Асока, извинившись, вышла из-за стола и приняв сигнал, исподлобья глянула на голограмму Магистра, опасаясь как бы и он не увидел её неестественно разгоревшиеся глаза и яркий румянец. Но видно голосвязь не передавала эмоций собеседника, а может быть Кеноби было просто не до неё, но тот ничего не сказал на эту тему, а только спросил, как проходит отпуск и не было ли больше проблем. Немного удивившись такой заботе, Асока ответила, что всё хорошо и что по истечению ещё полутора недель они с Энакином вернутся в храм и приступят к работе. При этом Тано так и сказала: «мы с Энакином» и поняв это, ещё сильнее залилась краской. Будь на месте Оби-Вана Магистр Пло, он бы непременно заметил эту оговорку и указал на неё, так как знал, что Асока никогда так не говорит просто так. Если бы она сказала просто «я и Энакин», то Пло не обратил бы внимания, а это вот «мы с Энакином» заставило бы его построить в своих мудрых умах сотни предположений самого разного свойство. Но Кеноби не Пло и потому даже не заметил оговорку или просто не увидел в ней ничего для себя важного.
«Ха, видели бы вы нас ночью» – подумала она, ответив на вопрос о поведении Скайуокера. Тано не знала, что настоящей причиной звонка стало то, что канцлер недвусмысленно намекнул ему на излишнюю активность юноши в отношении своей бывшей наставницы. Однако, тогрута, даже не зная об этом, развеяла его подозрения и сказал с улыбкой:
– Смотрите у меня там!
Кеноби отключил связь, Асока вернулась к завтраку, сразу же позабыв о звонке, ведь впереди её сегодня ждало самое настоящее чудо, которого больше всего ждут каждые влюблённые.
***
Прозрачная гладь озера переливалась на полуденном солнце, окутавшем двоих влюблённых, стоявших возле самой воды. Красивый светловолосый юноша в светлой джедайской форме с гладко причёсанными волосами и молодая тогрута в розовом легком платье, державшая букет цветов, точно таких же нежно-розовых бутонов, венок из которых лежал и на её монтраллах. Чуть поотдаль стояли свидетели необычной церемонии. Возле Энакина располагались Дарред и Селина, так же приодетые и причёсанные, возле Асоки – два верных дроида. С-3РО и R2 – любимец Энакина. А возле куста стоял полный тогрут в блестящей сутане и негромко зачитывал торжественную речь.

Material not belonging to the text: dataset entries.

-- ==== Sys2Proof/Machine/Actions.lean ====
section
/-! DEFINITION. Deferred entries, contact lines and line action runs (spec/11), and the meanings of their rows. -/

namespace Sys2Proof.Machine

/-! ## The AT_TIME instant (R178) -/

/-- AT_TIME_REACHED: the head entry whose instant engine time has reached falls due (TABLE 11-1). In HALTED no entry
falls due (R37, R178). -/
def execAtTimeReached (s : State) : Host.Outcome State Fault Refusal :=
  .next (if s.working then s.watch (metByTime s.time) else s)

/-! ## The contact lines (R181, R182) -/

/-- LINE_PIN_CHANGE: each change of the pin restarts the 20 ms (R181). In HALTED and while RESET_N is asserted the pin is
not followed. -/
def execLinePinChange (l : Line) (level : Bool) (s : State) : Host.Outcome State Fault Refusal :=
  let u := s.line l
  .next (if u.pin = level then s
    else if s.working then
      s.setLine l { u with pin := level, deadline := some (after s.time Config.debounceTime) }
    else s.setLine l { u with pin := level })

/-- The saturating absorbed count (R182). -/
def sat8 (n : Nat) : Nat := if n < 255 then n + 1 else n

/-- Step 3 of R182: a debounced assertion sets a run of the line's list pending, or is absorbed. -/
def State.assertLine (s : State) (l : Line) : State :=
  let u := s.line l
  if u.actions.isEmpty then s
  else if u.runPending then s.setLine l { u with absorbed := sat8 u.absorbed }
  else (s.setLine l { u with runPending := true }).appendDue (.line l)

/-- The LINE_CHANGE of a debounced change, with the absorbed count as it stands (R182, step 1). -/
def State.reportLine (s : State) (l : Line) (level : Bool) : State :=
  s.makeReport { origin := { source := .line l, word := 0 }, subject := none,
                 payload := .lineChange l level (s.line l).absorbed }

/-- A debounced change of a line to `level` (R182); in DETACHED nothing but the level changes. -/
def State.debounced (s : State) (l : Line) (level : Bool) : State :=
  let s1 := s.setLine l { s.line l with level := level }
  if s1.ctl.mode = .detached then s1
  else if level then ((s1.watch (metByLine l)).assertLine l).reportLine l level
  else s1.reportLine l level

/-- A debounce expiry taken: the deadline goes, and the pin is compared with the debounced level (R181). -/
def State.debounceEnd (s : State) (l : Line) : State :=
  let s1 := s.setLine l { s.line l with deadline := none }
  if (s1.line l).pin = (s1.line l).level then s1 else s1.debounced l (s1.line l).pin

/-- DEBOUNCE_EXPIRY (R181, R182). -/
def execDebounceExpiry (l : Line) (s : State) : Host.Outcome State Fault Refusal :=
  .next (if s.ready && due s.time (s.line l).deadline then s.debounceEnd l else s)

/-! ## Running a stored command (R166, R179, R185) -/

/-- What a deferrable kind does; a kind that cannot be stored is refused, which no stored entry meets. -/
def State.carryStored (s : State) (k : Kind) (b : List Byte) (o : Origin) : State × Result :=
  match k with
  | .setWindows => s.carrySetWindows b
  | .setThresholds => s.carrySetThresholds b
  | .setFlap => s.carrySetFlap b
  | .setStorm => s.carrySetStorm b o
  | .setReporting => s.carrySetReporting b
  | .arm => s.carryArm
  | .setSync => s.carrySetSync b
  | .forceSync => s.carryForceSync o
  | .mute => s.carryMute b o
  | .unmute => s.carryUnmute b o
  | .setIntake => (s, .refused .notDeferrable)
  | .clearIntake => (s, .refused .notDeferrable)
  | .seed => (s, .refused .notDeferrable)
  | .mapBegin => (s, .refused .notDeferrable)
  | .mapEnd => (s, .refused .notDeferrable)
  | .mapAbort => (s, .refused .notDeferrable)
  | .unmap => (s, .refused .notDeferrable)
  | .restart => (s, .refused .notDeferrable)
  | .dropAction => (s, .refused .notDeferrable)
  | .queueFlush => (s, .refused .notDeferrable)

/-- Tests 6 and 8 and the command's own effect (R166): the state with its result data, or the failing code. -/
def State.runStored (s : State) (k : Kind) (b : List Byte) (src : Source) : Except Code (State × Nat) :=
  if !k.inMode s.ctl.mode then .error .wrongMode
  else
    match s.carryStored k b (commandOrigin src b) with
    | (s1, .done data) => .ok (s1, data)
    | (_, .refused c) => .error c
    | (s1, .begun) => .ok (s1, 0)

/-- An ACTION_DONE or ACTION_FAILED report (R179, R180, R185). -/
def actionDraft (src : Source) (b : List Byte) (p : Payload) : Draft :=
  { origin := commandOrigin src b, subject := none, payload := p }

/-- When no due action is waiting the unit becomes IDLE (R164, R186). -/
def State.endActions (s : State) : State := if s.cmd.due.isEmpty then s.setUnit .idle else s

/-- Set the deferred queue. -/
def State.setDeferred (s : State) (q : List DeferredEntry) : State := { s with cmd := { s.cmd with deferred := q } }

/-- Take the first action off the due list. -/
def State.takeDue (s : State) : State := { s with cmd := { s.cmd with due := s.cmd.due.tail } }

/-- A deferred entry that ran (R179): ACTION_DONE, the final write-back, then the next entry becomes head. -/
def State.entryDone (s : State) (e : DeferredEntry) (rest : List DeferredEntry) (data : Nat) : State :=
  (((s.makeReport (actionDraft .deferred e.slot (.actionDone e.kind .done))).finalWriteBack e.addr .done .done data).setDeferred
    rest).examineHead

/-- The DEFERRED_FLUSHED of a failed entry, where entries remain (R180). -/
def State.reportFlushed (s : State) (e : DeferredEntry) (n : Nat) : State :=
  if n = 0 then s else s.makeReport (actionDraft .deferred e.slot (.deferredFlushed n))

/-- A deferred entry that failed: its reports, its write-back, and every remaining entry discarded (R180). -/
def State.entryFailed (s : State) (e : DeferredEntry) (rest : List DeferredEntry) (c : Code) : State :=
  let s1 := (s.makeReport (actionDraft .deferred e.slot (.actionFailed e.kind c))).reportFlushed e rest.length
  ((s1.finalWriteBack e.addr .failed c 0).setDeferred rest).flushDeferred

/-- The run of the head entry; while it lasts no entry is head (R179, R180). -/
def State.runHead (s : State) (e : DeferredEntry) (rest : List DeferredEntry) : State :=
  let s1 := (s.takeDue).setDeferred []
  match s1.runStored e.kind e.slot .deferred with
  | .ok (s2, data) => (s2.entryDone e rest data).endActions
  | .error c => (s1.entryFailed e rest c).endActions

/-- DEFERRED_ENTRY_RUN (R179, R180, R186). -/
def execDeferredEntryRun (s : State) : Host.Outcome State Fault Refusal :=
  .next (match s.cmd.due, s.cmd.deferred with
    | .deferred :: _, e :: rest => if s.ready && s.cmd.unit.inActions then s.runHead e rest else s
    | .deferred :: _, [] => s
    | .line _ :: _, _ => s
    | [], _ => s)

/-! ## A line's run (R185) -/

/-- The entries of a run in order, until one fails (R185). -/
def State.runEntries (l : Line) : List LineEntry → State → State
  | [], s => s
  | e :: rest, s =>
    match s.runStored e.kind e.slot (.line l) with
    | .ok (s1, _) => State.runEntries l rest (s1.makeReport (actionDraft (.line l) e.slot (.actionDone e.kind .done)))
    | .error c =>
      let s1 := s.makeReport (actionDraft (.line l) e.slot (.actionFailed e.kind c))
      s1.setLine l (s1.line l).emptied

/-- The run of a line's list (R185). -/
def State.runLine (s : State) (l : Line) : State :=
  let s1 := s.takeDue
  (State.runEntries l (s1.line l).actions
    (s1.setLine l { s1.line l with runPending := false, absorbed := 0 })).endActions

/-- LINE_ACTION_RUN (R185, R186). -/
def execLineActionRun (l : Line) (s : State) : Host.Outcome State Fault Refusal :=
  .next (match s.cmd.due with
    | .line l' :: _ => if s.ready && s.cmd.unit.inActions && l == l' then s.runLine l else s
    | .deferred :: _ => s
    | [] => s)

end Sys2Proof.Machine
end

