-- ==== Sys2Proof/Machine/Step.lean ====
section
/-! DEFINITION. One step: the command at the front of the queue, or 1 ms of engine time on an empty queue. -/

namespace Sys2Proof.Machine

/-- One step of the block. An empty queue lets 1 ms of engine time pass (notes/assumptions/1.md). -/
def step (s : State) : Host.Outcome State Fault Refusal :=
  match s.pending with
  | [] => .next (tick s)
  | c :: rest => exec c { s with pending := rest }

/-- The state with the command a word spells at the front of its queue; unchanged where the word spells none
(notes/assumptions/3.md). -/
def State.withFetchWord (s : State) (nbits w : Nat) : State :=
  match decodeTableWord nbits w with
  | none => s
  | some c => { s with pending := c :: s.pending }

end Sys2Proof.Machine
end

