/-- The runs of stored commands (R179, R180, R185, R186): the first due action is taken in ACTIONS. A deferred entry that
runs is reported ACTION_DONE and written back, and the next becomes head; one that fails takes the whole queue with it. A
line's list runs in order until an action fails, which empties it. A stored command outside its modes fails WRONG_MODE;
inside them it does what it does as a command taken (R166). The next head is examined (R178), a final write-back takes its
entry off the in-progress list (R165), and a flush discards what is queued (R165, R180). -/
def Obligations.StoredCommandsRun : Prop :=
  (∀ (s : State) (e : DeferredEntry) (rest : List DeferredEntry) (due : List DueAction),
    s.cmd.due = .deferred :: due → s.cmd.deferred = e :: rest →
    let v := { s with cmd := { s.cmd with due := due, deferred := [] } }
    let report (u : State) (p : Payload) := u.makeReport
      { origin := { source := .deferred, word := (slotTag e.slot).setWidth 32 }, subject := none, payload := p }
    let idle (u : State) := if u.cmd.due = [] then { u with cmd := { u.cmd with unit := .idle } } else u
    let stored (u : State) := { u with cmd := { u.cmd with deferred := rest } }
    (s.ready = false ∨ s.cmd.unit ≠ .actions → exec .deferredEntryRun s = .next s) ∧
    (s.ready = true → s.cmd.unit = .actions →
      (∀ u data, v.runStored e.kind e.slot .deferred = .ok (u, data) → exec .deferredEntryRun s = .next (idle
        (stored ((report u (.actionDone e.kind .done)).finalWriteBack e.addr .done .done data)).examineHead)) ∧
      (∀ c, v.runStored e.kind e.slot .deferred = .error c →
        let w := report v (.actionFailed e.kind c)
        let x := if rest = [] then w else report w (.deferredFlushed rest.length)
        exec .deferredEntryRun s = .next (idle (stored (x.finalWriteBack e.addr .failed c 0)).flushDeferred)))) ∧
  (∀ (s : State) (l : Line) (due : List DueAction), s.cmd.due = .line l :: due →
    let v := { s with cmd := { s.cmd with due := due } }
    let idle (u : State) := if u.cmd.due = [] then { u with cmd := { u.cmd with unit := .idle } } else u
    (s.ready = false ∨ s.cmd.unit ≠ .actions → exec (.lineActionRun l) s = .next s) ∧
    (s.ready = true → s.cmd.unit = .actions → exec (.lineActionRun l) s = .next (idle
      (State.runEntries l (s.line l).actions (v.setLine l { s.line l with runPending := false, absorbed := 0 }))))) ∧
  (∀ (s : State) (l : Line) (e : LineEntry) (rest : List LineEntry),
    let report (u : State) (p : Payload) := u.makeReport
      { origin := { source := .line l, word := (slotTag e.slot).setWidth 32 }, subject := none, payload := p }
    State.runEntries l [] s = s ∧
    (∀ u data, s.runStored e.kind e.slot (.line l) = .ok (u, data) →
      State.runEntries l (e :: rest) s = State.runEntries l rest (report u (.actionDone e.kind .done))) ∧
    (∀ c, s.runStored e.kind e.slot (.line l) = .error c →
      let u := report s (.actionFailed e.kind c)
      State.runEntries l (e :: rest) s = u.setLine l { u.line l with actions := [], runPending := false, absorbed := 0 })) ∧
  (∀ (s : State) (k : Kind) (b : List Byte) (src : Source), k.inMode s.ctl.mode = false →
    s.runStored k b src = .error .wrongMode) ∧
  (∀ (s : State) (b : List Byte) (src : Source),
    let c := s.settings
    let o : Origin := { source := src, word := (slotTag b).setWidth 32 }
    let v := { s with cmd := { s.cmd with settings := { c with stormOn := leAt b 10 2, stormOff := leAt b 12 2 } } }
    let sets (k : Kind) (c : Settings) :=
      s.runStored k b src = .ok ({ s with cmd := { s.cmd with settings := c } }, 0)
    (s.ctl.mode = .attached ∨ s.ctl.mode = .loading ∨ s.ctl.mode = .running →
      sets .setWindows { c with
        grace := leAt b 10 2, gaspFollow := leAt b 12 2, tapWindow := leAt b 14 2, riserWindow := leAt b 16 2,
        portWindow := leAt b 18 2, zoneWindow := leAt b 20 2, holdDown := leAt b 22 2 } ∧
      sets .setThresholds { c with
        tapRaise := byteAt b 10, riserRaise := byteAt b 11, portRaise := byteAt b 12, zoneRaise := byteAt b 13,
        tapClear := byteAt b 14, riserClear := byteAt b 15, portClear := byteAt b 16, zoneClear := byteAt b 17,
        tapMin := byteAt b 18, zoneMin := byteAt b 19 } ∧
      sets .setFlap { c with flapLimit := byteAt b 10, flapWindow := leAt b 12 2, quietTime := leAt b 14 2 } ∧
      sets .setSync { c with syncInterval := leAt b 10 2 } ∧
      (paramsOk .setReporting s.ctl.mode b = true → sets .setReporting { c with
        stormMode := if byteAt b 10 = 1 then .single else .every,
        brownoutMode := if byteAt b 11 = 0 then .none else if byteAt b 11 = 1 then .single else .every,
        offReports := byteAt b 12 == 1 }) ∧
      ((s.corr.stormIn = false → leAt b 10 2 ≤ s.buildingDown →
          s.runStored .setStorm b src = .ok (v.stormChange true o, 1)) ∧
        (s.corr.stormIn = true → s.buildingDown ≤ leAt b 12 2 →
          s.runStored .setStorm b src = .ok (v.stormChange false o, 1)) ∧
        (s.corr.stormIn = false ∧ s.buildingDown < leAt b 10 2 ∨ s.corr.stormIn = true ∧ leAt b 12 2 < s.buildingDown →
          s.runStored .setStorm b src = .ok (v, 0))) ∧
      (s.corr.stormArmed = true ∧ s.table.brownoutArmed = true → s.runStored .arm b src = .ok (s, 0)) ∧
      (s.corr.stormArmed = false ∨ s.table.brownoutArmed = false → s.runStored .arm b src = .ok
        ({ s with corr := { s.corr with stormArmed := true }, table := { s.table with brownoutArmed := true } }.mark 1280,
          0))) ∧
    (s.ctl.mode = .attached ∨ s.ctl.mode = .running → s.runStored .forceSync b src =
      .ok ((s.makeSync { forced := true } o).1, if (s.makeSync { forced := true } o).2 = true then 1 else 0)) ∧
    (s.ctl.mode = .running → ∀ n : Fin 1024, n.val = leAt b 10 2 →
      let d := s.term n
      let report (u : State) (p : Payload) := u.makeReport { origin := o, subject := some n.val, payload := p }
      let quiet := some (s.time + BitVec.ofNat 32 (1000 * c.quietTime))
      let free := { d with muted := false, quiet := none, flapStart := none, downEntries := 0 }
      (s.entry? n = none → s.runStored .mute b src = .error .noTerminal ∧ s.runStored .unmute b src = .error .noTerminal) ∧
      (∀ e, s.entry? n = some e →
        (e.prompt = true → s.runStored .mute b src = .error .badParam) ∧
        (e.prompt = false → d.muted = true →
          s.runStored .mute b src = .ok (s.putTerm n { d with quiet := quiet }, 0)) ∧
        (e.prompt = false → d.muted = false → s.runStored .mute b src =
          .ok (report (s.putTerm n { d with muted := true, quiet := quiet }) (.muted d.downEntries), 1)) ∧
        (d.muted = false → s.runStored .unmute b src = .ok (s, 0)) ∧
        (d.muted = true → d.disp ≠ .quiet → s.runStored .unmute b src = .ok (report (s.putTerm n free) .unmuted, 1)) ∧
        (d.muted = true → d.disp = .quiet → s.runStored .unmute b src =
          .ok (report (report (s.putTerm n { free with disp := .reported }) .unmuted)
            (.terminalDown (if d.state = .downFibre then .fibre else .power)), 1))))) ∧
  (∀ s : State,
    (s.cmd.deferred = [] → s.examineHead = s) ∧
    (∀ e rest, s.cmd.deferred = e :: rest →
      let met := (∃ n, e.trigger = .downAtLeast n ∧ n ≤ s.buildingDown) ∨
        ∃ x, e.trigger = .atTime x ∧ reached s.time x = true
      (¬met ∨ e.due = true → s.examineHead = s) ∧
      (met → e.due = false → s.examineHead = { s with cmd := { s.cmd with
        deferred := { e with due := true } :: rest, due := s.cmd.due ++ [.deferred],
        unit := if s.cmd.unit = .idle then .actions else s.cmd.unit } })) ∧
    s.flushDeferred = { s with cmd := { s.cmd with
      inProgress := s.cmd.inProgress.filter (fun x => !s.cmd.deferred.any (fun d => d.addr == x.addr)),
      deferred := [], due := s.cmd.due.filter (fun a => a != DueAction.deferred) } }) ∧
  (∀ (s : State) (addr : Addr) (st : SlotState) (c : Code) (data : Nat),
    (s.progress addr = none → s.finalWriteBack addr st c data = s) ∧
    (∀ e, s.progress addr = some e → s.finalWriteBack addr st c data =
      let v := s.enqueue (.writeBack addr (writeBackBytes e.slot st c e.overwritten data))
      { v with cmd := { v.cmd with inProgress := s.cmd.inProgress.filter (fun x => x.addr != addr) } }))
end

– Энакин Скайуокер, согласны ли вы взять в жены Асоку Тано, быть с ней всегда, в горе и радости, в здравии и болезни, в достатке и нищете?
– Согласен – ответил Энакин, не думая над ответом, Асока же, вместо ответа, улыбнулась ему одними глазами и как только стало возможно, они обнялись и соединили вместе свои счастливые улыбки. Солнце радостно осветило ознаменование нового союза, сама Великая Сила была счастлива за них, прося взамен только одно – сохранит и упрочить то, что они сегодня создали, не позволяя разрушить это несмотря на то, как бы им не было трудно. Они готовы были пообещать это перед лицом родных и священника, но обещать всегда просто, ведь это же только слова, хотя и очень важные, совсем другое дело – увидеть как они сбылись или рассыпались в прах при виде первого же испытания. Сколько семей вставало перед таким выбором, встанет и эта, но каков будет результат?
====== Глава 91. Сны не о счастье ======
Асока блаженно улыбнулась и сладко потягиваясь, встала, сегодня был выходной и можно было позволить себе поспать подольше, но тогрута всё равно поднялась. Ведь Энакин всегда вставал рано, к этому же вскоре он приучил и её, так как жена должна соответствовать мужу. И то, что факт их семьи был для всех тайной не делало для этого исключений.
«Семья» – мысленно проговорила Асока, вновь улыбнувшись – «Какое же это прекрасное слово, самое лучшее на свете. И почему его нужно скрывать? Расскажем всем, вот прямо сегодня. Мастер Пло непременно поймёт нас, да и Кеноби тоже».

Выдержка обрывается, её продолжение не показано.